The equation from $(3)$ is equivalent to the following differential equation in $f(x)$
$$ \frac{d\,f(x)}{d\,x} = \frac{f(x) - x}{x^3}, \tag{5} $$
which can be written into a form that is easier to solve by using an integrating factor of $e^{1/(2\,x^2)}$, yielding
\begin{align} \frac{d}{d\,x}\left(e^{\frac{1}{2\,x^2}}\,f(x)\right) &= -\frac{e^{\frac{1}{2\,x^2}}}{x^2}, \tag{6a} \\ e^{\frac{1}{2\,x^2}}\,f(x) &= -\int \frac{e^{\frac{1}{2\,x^2}}}{x^2} dx. \tag{6b} \end{align}
The integral from $(6b)$ can be shown to equal
$$ \int \frac{e^{\frac{1}{2\,x^2}}}{x^2} dx = -\sqrt{\frac{\pi}{2}}\, \text{erfi}\!\left(\frac{1}{\sqrt{2}\,x}\right) + c. \tag{7} $$
Therefore, the general solution for $f(x)$ can be expressed as
$$ f(x) = e^{\frac{-1}{2\,x^2}} \left(\sqrt{\frac{\pi}{2}}\, \text{erfi}\!\left(\frac{1}{\sqrt{2}\,x}\right) + c\right). \tag{8} $$
Since $(8)$ contains expressions which are not very common (mainly the imaginary error function)/ Therefore, I also tried if I could approximate it with a "simpler" expression and I got a decent approximation for $c=0$ using
$$ f(x) \approx \frac{x + 5.506\,x^3 + 1.012\,x^5}{1 + 2.175\,x^2 + 6.107\,x^4 + x^6}. \tag{9} $$
The expression from $(8)$ is not well defined near $x=0$ (although the limit does exist) but the expression from $(9)$ does not suffer from this. However, I have not yet been able to show that the Lyapunov function is also negative definite using this expression for $f(x)$.

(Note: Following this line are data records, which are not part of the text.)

theorem getLsbD_lowestLanes (w : Warp) {l : Nat} (low : l < 32) : (lowestLanes w).getLsbD l = true ↔
    (w.lane l).exited = false ∧ ∀ j ∈ List.range 32, (w.lane j).exited = false →
      (w.lane l).pc.toNat ≤ (w.lane j).pc.toNat := by
  rw [lowestLanes, getLsbD_maskOf _ low, Bool.and_eq_true, List.contains_iff_mem, decide_eq_true_eq]
  have least := fun mem : l ∈ w.liveLanes => eq_foldl_min_iff (fun j => (w.lane j).pc.toNat) mem
  refine (and_congr_right least).trans ?_
  simp only [mem_liveLanes, low, true_and, List.mem_range, and_imp]

theorem heldAtJoin_iff {s : State} {wk l : Nat} (stays : ((s.warp wk).lane l).exited = false) :
    heldAtJoin s wk l = true ↔
      ((s.warp wk).lane l).released = false ∧ joinAt s wk ((s.warp wk).lane l).pc = true := by
  simp [heldAtJoin, stays]

theorem joinRelease_eq (wk : Nat) (s : State) : joinRelease wk s =
    if !(s.warp wk).live || (s.warp wk).liveLanes.isEmpty || !(s.warp wk).liveLanes.all (heldAtJoin s wk) then s
    else s.setWarp wk ((s.warp wk).modLanes (lowestLanes (s.warp wk)) (fun v => { v with released := true })) := rfl

theorem joinRelease_guard (s : State) (wk : Nat) : (!(s.warp wk).live || (s.warp wk).liveLanes.isEmpty ||
    !(s.warp wk).liveLanes.all (heldAtJoin s wk)) = false ↔ AllHeld s wk := by
  simp only [Bool.or_eq_false_iff, Bool.not_eq_false', List.isEmpty_eq_false_iff_exists_mem, List.all_eq_true,
    mem_liveLanes, and_assoc, AllHeld]
  refine and_congr_right fun _ => and_congr_right fun _ => forall_congr' fun l => ?_
  exact imp_congr_right fun live => heldAtJoin_iff live.2

theorem exec_joinRelease {s : State} {wk : Nat} (now : s.now = .joinRelease wk) :
    exec .joinRelease s = .next (joinRelease wk s) := by
  show execJoinRelease s = _
  rw [execJoinRelease, now]

theorem exec_joinRelease_waits {s : State} {wk : Nat} (now : s.now = .joinRelease wk) (waits : ¬ AllHeld s wk) :
    exec .joinRelease s = .next s := by
  rw [exec_joinRelease now, joinRelease_eq, if_pos]
  rwa [← joinRelease_guard, Bool.not_eq_false] at waits

theorem exec_joinRelease_releases {s : State} {wk : Nat} (now : s.now = .joinRelease wk) (held : AllHeld s wk) :
    exec .joinRelease s = .next (s.setWarp wk ((s.warp wk).modLanes (lowestLanes (s.warp wk))
      (fun v => { v with released := true }))) := by
  rw [exec_joinRelease now, joinRelease_eq, if_neg]
  rw [(joinRelease_guard s wk).2 held]
  exact Bool.false_ne_true

/-- A lane of a warp whose lowest lanes are released. -/
theorem released_lane {w : Warp} {l : Nat} {v : Lane} (low : l < 32) (there : w.lanes[l]? = some v) :
    (w.modLanes (lowestLanes w) (fun v => { v with released := true })).lanes[l]? = some { v with
      released := v.released || (!v.exited && decide (∀ j ∈ List.range 32, (w.lane j).exited = false →
        v.pc.toNat ≤ (w.lane j).pc.toNat)) } := by
  have chosen := getLsbD_lowestLanes w low
  rw [lane_of_getElem? there] at chosen
  have bit : (lowestLanes w).getLsbD l = (!v.exited && decide (∀ j ∈ List.range 32, (w.lane j).exited = false →
      v.pc.toNat ≤ (w.lane j).pc.toNat)) := by
    rw [Bool.eq_iff_iff, chosen, Bool.and_eq_true, Bool.not_eq_true', decide_eq_true_eq]
  rw [lanes_modLanes, there, Option.map_some, bit]
  generalize (!v.exited && decide (∀ j ∈ List.range 32, (w.lane j).exited = false →
    v.pc.toNat ≤ (w.lane j).pc.toNat)) = b
  cases b
  · simp
  · simp

/-! ## The watchdog (R374) -/

/-- A warp that the watchdog stops (R374). -/
def Overdue (s : State) (wk : Nat) : Prop :=
  (s.warp wk).live = true ∧ (s.warp wk).ended = false ∧ (s.warp wk).stopped = false ∧ (s.warp wk).fault = none ∧
    (s.block (s.warp wk).block).wdog ≠ 0 ∧ (s.block (s.warp wk).block).wdog * 1024 ≤ (s.warp wk).idle ∧
    wk % 128 ≠ 64 ∧ s.tileOpen wk = false

theorem watchdog_guard (s : State) (wk : Nat) : (!(s.warp wk).live || (s.warp wk).ended || (s.warp wk).stopped ||
    (s.warp wk).fault.isSome || (s.block (s.warp wk).block).wdog = 0 ||
    decide ((s.warp wk).idle < (s.block (s.warp wk).block).wdog * 1024) || wk % 128 = handlerBerth ||
    s.tileOpen wk) = false ↔ Overdue s wk := by
  simp only [Bool.or_eq_false_iff, Bool.not_eq_false', Option.isSome_eq_false_iff, Option.isNone_iff_eq_none,
    decide_eq_false_iff_not, Nat.not_lt, and_assoc, Overdue, ne_eq]
  exact Iff.rfl

/-- The watchdog's fault: every live lane, apart from an issue (R365, R374). -/
def IsWatchdogFault (w : Warp) (f : Trap) : Prop :=
  f.cause = .watchdog ∧ f.apart = true ∧ ∀ l, l < 32 → (f.lanes.getLsbD l = true ↔ (w.lane l).exited = false)

theorem watchdog_raises {s : State} {wk : Nat} (overdue : Overdue s wk) :
    ∃ f, watchdog wk s = s.raise wk f ∧ IsWatchdogFault (s.warp wk) f := by
  have guard := (watchdog_guard s wk).2 overdue
  refine ⟨_, if_neg (by rw [guard]; exact Bool.false_ne_true), rfl, rfl, fun l low => ?_⟩
  rw [getLsbD_maskOf _ low, Bool.not_eq_true']

theorem exec_watchdog {s : State} {wk : Nat} (now : s.now = .watchdog wk) :
    exec .watchdog s = .next (watchdog wk s) := by
  show execWatchdog s = _
  rw [execWatchdog, now]

theorem watchdog_waits {s : State} {wk : Nat} (early : ¬ Overdue s wk) : watchdog wk s = s := by
  rw [← watchdog_guard, Bool.not_eq_false] at early
  exact if_pos early

/-! ## The debug halt (R372) -/

theorem exec_debugHalt {s : State} {wk : Nat} (now : s.now = .debugHalt wk) :
    exec .debugHalt s = .next (debugHalt wk s) := by
  show execDebugHalt s = _
  rw [execDebugHalt, now]

theorem debugHalt_halts {s : State} {wk n : Nat} (own : s.cur.core * 128 + s.cur.berth = wk)
    (found : breakpointAt s wk s.cur.pc = some n) (routed : (s.sysreg 0x1C8).getLsbD (4 + n) = true) :
    debugHalt wk s = s.halt 1 n s.cur.core (s.warp wk).index s.cur.lanes s.cur.pc wk := by
  simp only [debugHalt, warpKey, own, found, routed, ne_eq, not_true_eq_false, if_false, if_true]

Define $v=x_1-x_2$. Then $\dot{v} = -x_1+x_2+x_2^3 = -v+x_2^3$. Consider the system $$ \begin{aligned} \dot{v} &= -v + x_2^3, \\ \dot{x}_2 &= -x_2^3. \end{aligned} $$ Choose $V = v^2+\frac{1}{2}x_2^4$. Then $$\dot{V} = -2v^2 + 2vx_2^3-2x_2^6.$$ Since $2vx_2^3 \le v^2+x_2^6$ we have $$\dot{V}\le -v^2-x_2^6.$$ Thus the origin $(v,x_2)=(0,0)$ is globally asymptotically stable, and the same holds for $(x_1,x_2)$.